🤖 AI Summary
Flow-matching text-to-speech (TTS) models suffer from slow inference due to reliance on multi-step iterative sampling. To address this, we propose Empirical Pruning Step Sampling (EPSS), a training- and model-agnostic non-uniform sampling strategy that identifies and skips redundant timesteps by analyzing forward sampling trajectories—requiring no model retraining. EPSS significantly accelerates inference while preserving speech quality. Evaluated on F5-TTS and E2 TTS, it generates high-fidelity speech in only 7 steps, achieving a real-time factor (RTF) of 0.030 on an RTX 3090—4× faster than standard sampling with no perceptible quality degradation.

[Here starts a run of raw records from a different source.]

-- ==== Sys2Proof/Machine/Ops.lean ====
section
/-! DEFINITION. The named operations every meaning is built from: access to cores, slots and registers, taking a trap and
returning from it (R362 to R365, R238), the move to the next instruction (R206), the elect step (R170), and the ways an
instruction issues, waits or traps. -/

namespace Sys2Proof.Machine

/-! ### Access to the parts of the state -/

/-- A core of the package by its physical number (R30). -/
def State.coreAt (s : State) (c : Nat) : Core := s.cores.get Core.off c

/-- Replaces a core. -/
def State.setCore (s : State) (c : Nat) (x : Core) : State := { s with cores := s.cores.set c x }

/-- Changes a core. -/
def State.modCore (s : State) (c : Nat) (f : Core → Core) : State := s.setCore c (f (s.coreAt c))

/-- A slot of a core. -/
def State.slotAt (s : State) (c k : Nat) : Slot := (s.coreAt c).slots.get Slot.vacant k

/-- Replaces a slot. -/
def State.setSlot (s : State) (c k : Nat) (x : Slot) : State :=
  s.modCore c fun co => { co with slots := co.slots.set k x }

/-- Changes a slot. -/
def State.modSlot (s : State) (c k : Nat) (f : Slot → Slot) : State := s.setSlot c k (f (s.slotAt c k))

/-- A quad by its number: core / 4 (R30). -/
def State.quadAt (s : State) (q : Nat) : Quad := s.quads.get Quad.empty q

/-- Changes a quad. -/
def State.modQuad (s : State) (q : Nat) (f : Quad → Quad) : State :=
  { s with quads := s.quads.set q (f (s.quadAt q)) }

/-- A die. -/
def State.dieAt (s : State) (d : Nat) : Die := s.dies.get Die.empty d

/-- Changes a die. -/
def State.modDie (s : State) (d : Nat) (f : Die → Die) : State := { s with dies := s.dies.set d (f (s.dieAt d)) }

/-- A partition. -/
def State.partAt (s : State) (p : Nat) : Part := s.parts.get Part.none p

/-- Changes a partition. -/
def State.modPart (s : State) (p : Nat) (f : Part → Part) : State := { s with parts := s.parts.set p (f (s.partAt p)) }

/-- A PCI Express function: 0 is PF0, n is VFn. -/
def State.fnAt (s : State) (f : Nat) : Fn := s.fns.get Fn.off f

/-- Changes a function. -/
def State.modFn (s : State) (f : Nat) (g : Fn → Fn) : State := { s with fns := s.fns.set f (g (s.fnAt f)) }

/-- The slot of the strand that issues. -/
def State.cur (s : State) : Slot := s.slotAt s.core s.slot

/-- Changes the slot of the strand that issues. -/
def State.modCur (s : State) (f : Slot → Slot) : State := s.modSlot s.core s.slot f

/-- Adds a due occurrence. -/
def State.post (s : State) (e : Instr) : State := { s with events := s.events ++ [e] }

/-- No partition. -/
def noPart : Nat := 32

/-- The partition that owns a quad, if any (R29). -/
def partOfQuad (ps : Map Part) (q : Nat) : Nat :=
  match ps with
  | [] => noPart
  | (p, x) :: rest => if x.exists_ && x.quads.contains q then p else partOfQuad rest q

/-- The partition of a core (R29). -/
def State.partOf (s : State) (c : Nat) : Nat := partOfQuad s.parts (c / 4)

/-- The partition of the strand that issues. -/
def State.myPart (s : State) : Nat := s.partOf s.core

/-- The core that holds a VCN of a partition (R26, R30). -/
def State.vcnCore (s : State) (p v : Nat) : Option Nat := (s.partAt p).vcnMap.find v

/-- The VCN of a core: the tenant's number it holds (R30). -/
def State.vcnOf (s : State) (c : Nat) : Nat := ((s.coreAt c).vcn).getD 0

/-- The root core of a partition holds VCN 0 (R31). -/
def State.rootCore (s : State) (p : Nat) : Nat := (s.vcnCore p 0).getD 0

It further demonstrates strong generalization across architectures, including E2 TTS. To our knowledge, EPSS is the first trajectory-analysis-based, universally applicable, and efficient sampling paradigm for flow-matching TTS, offering a practical solution to inference latency without architectural or training modifications.
📝 Abstract
Flow-matching-based text-to-speech (TTS) models, such as Voicebox, E2 TTS, and F5-TTS, have attracted significant attention in recent years. These models require multiple sampling steps to reconstruct speech from noise, making inference speed a key challenge. Reducing the number of sampling steps can greatly improve inference efficiency. To this end, we introduce Fast F5-TTS, a training-free approach to accelerate the inference of flow-matching-based TTS models. By inspecting the sampling trajectory of F5-TTS, we identify redundant steps and propose Empirically Pruned Step Sampling (EPSS), a non-uniform time-step sampling strategy that effectively reduces the number of sampling steps. Our approach achieves a 7-step generation with an inference RTF of 0.030 on an NVIDIA RTX 3090 GPU, making it 4 times faster than the original F5-TTS while maintaining comparable performance. Furthermore, EPSS performs well on E2 TTS models, demonstrating its strong generalization ability.